На перекрестках стояли парами еврейские постовые с красной звездой Давида на желтой повязке, неподвижные и бесстрастные среди нескончаемого потока мальчишек, запряженных тройками в сани, детских колясок и ручных тележек, груженных мебелью, кучами тряпок, железками и другим нищенским скарбом.
Люди собирались на углах, постукивая ногами по заледеневшему снегу и голыми руками по спинам друг друга: они стояли, обнявшись по десять, двадцать, тридцать человек, чтобы немного согреться один от другого. Маленькие, убогие кафе на улице Налевской, на улице Пширинек, на улице Закрочимской заполнены бородатыми стариками, тесно стоящими в молчании, чтобы согреть и подбодрить друг друга, как это делают звери. При нашем появлении стоявшие ближе к двери отпрянули испуганно назад, послышались вскрики, стоны, потом вернулась разрываемая натужным дыханием тишина, молчание смирившейся со смертью скотины. Все смотрели на Черного Стражника за моей спиной. Все уставились на его лицо Ангела, всем знакомое лицо, виденное сотни раз в сиянии среди олив возле ворот Иерихона, Содома, Иерусалима. Лицо Ангела, глашатая гнева Господня. Я улыбался тогда, говорил «Prosze Pana» и видел на этих ликах из засаленной бумаги зарождение жалкой улыбки удивления, радости и благодарности. Я говорил «Prosze Pana» и улыбался.
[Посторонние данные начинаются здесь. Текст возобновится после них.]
-- ==== Sys2Proof/Laws/Bodies.lean ====
section
/-! SUPPORT. The issue of a word by what its body answers: all members go on, go to targets, leave or trap after the body has
changed the state. -/

namespace Sys2Proof.Machine

open Safety

theorem map_members {α : Type} (ms : List Member) (g : Member → α) : (ms.map fun m => (m, g m)).map Prod.fst = ms := by
  simp [Function.comp_def]

/-- A body after which every member goes on. -/
theorem issue_next {s s₁ u : State} {i : Instr} {is : Issue} {ms : List Member} (h : LaneReady s i s₁ is ms) (body : Body)
    (front : State → FrontIssue → State × FrontFate) (hb : body s₁ is ms = (u, ms.map fun m => (m, .next))) :
    ∃ t, issue s i body front = .next t ∧ Goes u t is ms fun _ th => th := by
  rw [issue_ready h, hb]
  refine ⟨_, rfl, ?_⟩
  have G := finish_goes u is (ms.map fun m => (m, Fate.next)) (fun _ th => th) (by rw [map_members]; exact h.distinct)
    (by intro x hx; obtain ⟨m, _, rfl⟩ := List.mem_map.1 hx; rfl)
    (by intro x hx _ th; obtain ⟨m, _, rfl⟩ := List.mem_map.1 hx; rfl)
  rw [map_members] at G
  exact G

/-- A body that gives each member whose guard is true a result. -/
theorem issue_done {s s₁ u : State} {i : Instr} {is : Issue} {ms : List Member} (h : LaneReady s i s₁ is ms) (body : Body)
    (front : State → FrontIssue → State × FrontFate) (v : Member → Quad)
    (hb : body s₁ is ms = (u, ms.map fun m => (m, if m.on then .done (v m) else .next))) :
    ∃ t, issue s i body front = .next t ∧ Goes u t is ms fun m th => writeResult (shape i) th (v m) := by
  rw [issue_ready h, hb]
  refine ⟨_, rfl, ?_⟩
  have hq := (prepare_go h.passes).2.2
  have G := finish_goes u is (ms.map fun m => (m, if m.on then Fate.done (v m) else .next))
    (fun m th => writeResult (shape i) th (v m)) (by rw [map_members]; exact h.distinct)
    (by intro x hx; obtain ⟨m, _, rfl⟩ := List.mem_map.1 hx; cases m.on <;> rfl)
    (by
      intro x hx hon th
      obtain ⟨m, _, rfl⟩ := List.mem_map.1 hx
      have : m.on = true := hon
      simp [this, Fate.own, Fate.result, withResult, hq])
  rw [map_members] at G
  exact G

/-- A body that sends each member to a target. -/
theorem issue_goto {s s₁ u : State} {i : Instr} {is : Issue} {ms : List Member} (h : LaneReady s i s₁ is ms) (body : Body)
    (front : State → FrontIssue → State × FrontFate) (fate : Member → Fate) (tgt : Member → Pc)
    (hb : body s₁ is ms = (u, ms.map fun m => (m, fate m))) (hf : ∀ m ∈ ms, fate m = .goto (tgt m) ∨ (fate m = .next ∧ tgt m = is.next)) :
    ∃ t, issue s i body front = .next t ∧ GoesTo u t is ms tgt (keptPc is (ms.map fun m => (m, fate m))) fun _ th => th := by
  rw [issue_ready h, hb]
  refine ⟨_, rfl, ?_⟩
  have ht : ∀ m ∈ ms, (fate m).target is.next = some (tgt m) ∧ (fate m).result = none := by
    intro m hm
    rcases hf m hm with e | ⟨e, e'⟩
    · rw [e]; exact ⟨rfl, rfl⟩
    · rw [e, e']; exact ⟨rfl, rfl⟩
  have G := finish_goesTo u is (ms.map fun m => (m, fate m)) tgt (fun _ th => th) (by rw [map_members]; exact h.distinct)
    (by intro x hx; obtain ⟨m, hm, rfl⟩ := List.mem_map.1 hx; exact (ht m hm).1)
    (by
      intro x hx _ th
      obtain ⟨m, hm, rfl⟩ := List.mem_map.1 hx
      simp [Fate.own, withResult, (ht m hm).2])
  rw [map_members] at G
  exact G

/-- A body after which every member leaves the warp. -/
theorem issue_leaves {s s₁ u : State} {i : Instr} {is : Issue} {ms : List Member} (h : LaneReady s i s₁ is ms) (body : Body)
    (front : State → FrontIssue → State × FrontFate) (dest : Member → Status × Pc)
    (hb : body s₁ is ms = (u, ms.map fun m => (m, .leave (dest m).1 (dest m).2))) :
    ∃ t, issue s i body front = .next t ∧ Leaves u t is ms dest := by
  rw [issue_ready h, hb]
  refine ⟨_, rfl, ?_⟩
  have G := finish_leaves u is (ms.map fun m => (m, Fate.leave (dest m).1 (dest m).2)) dest (by rw [map_members]; exact h.distinct)
    (by intro x hx; obtain ⟨m, _, rfl⟩ := List.mem_map.1 hx; rfl)
  rw [map_members] at G
  exact G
Отряды молодых людей ходили по улицам, подбирая мертвых, они входили в подъезды, поднимались по лестницам, заходили в жилища. Это были молодые монатто, в основном студенты из Берлина, Мюнхена, Вены, были и депортированные из Бельгии, Франции, Голландии и Румынии. Многие были когда-то богаты и счастливы, жили в красивых домах, росли среди роскошной мебели, старинной живописи, среди книг, музыкальных инструментов, среди старого серебра и хрупкого фарфора, а теперь, закутанные в рваные тряпки, они с трудом тащились по снегу, еле переставляя обмотанные тряпьем ноги. Это были молодые умники, получившие образование в лучших университетах Европы, говорившие по-французски, по-богемски, по-румынски и по-немецки на мягком венском диалекте, теперь оборванные, изголодавшиеся, пожираемые насекомыми, все еще страдающие от побоев, оскорблений и мучений, пережитых в концентрационных лагерях и во время страшной одиссеи из Вены, Берлина и Мюнхена, из Парижа, Праги и Бухареста до гетто Варшавы; но в их лицах светился прекрасный свет, молодое желание помочь, облегчить неизмеримую муку своего народа, в движениях и взглядах – благородный и решительный вызов. Я наблюдал их за милосердной работой и негромко говорил по-французски: «Un jour vous serez libres; vous serez heureux, un jour, et libres» [90] , молодые монатто поднимали голову и улыбались мне. Потом медленно переводили взгляд на Черного Стражника, следовавшего за мной как тень, вперяли взгляд в жестокого, красивого лицом Ангела, в Ангела Писания, глашатая смерти, и склонялись к простертому на тротуаре телу, склонялись, неся счастливую улыбку голубому лику усопшего.
90
Однажды вы станете свободными, вы будете счастливыми, придет день – и вы свободны (фр.).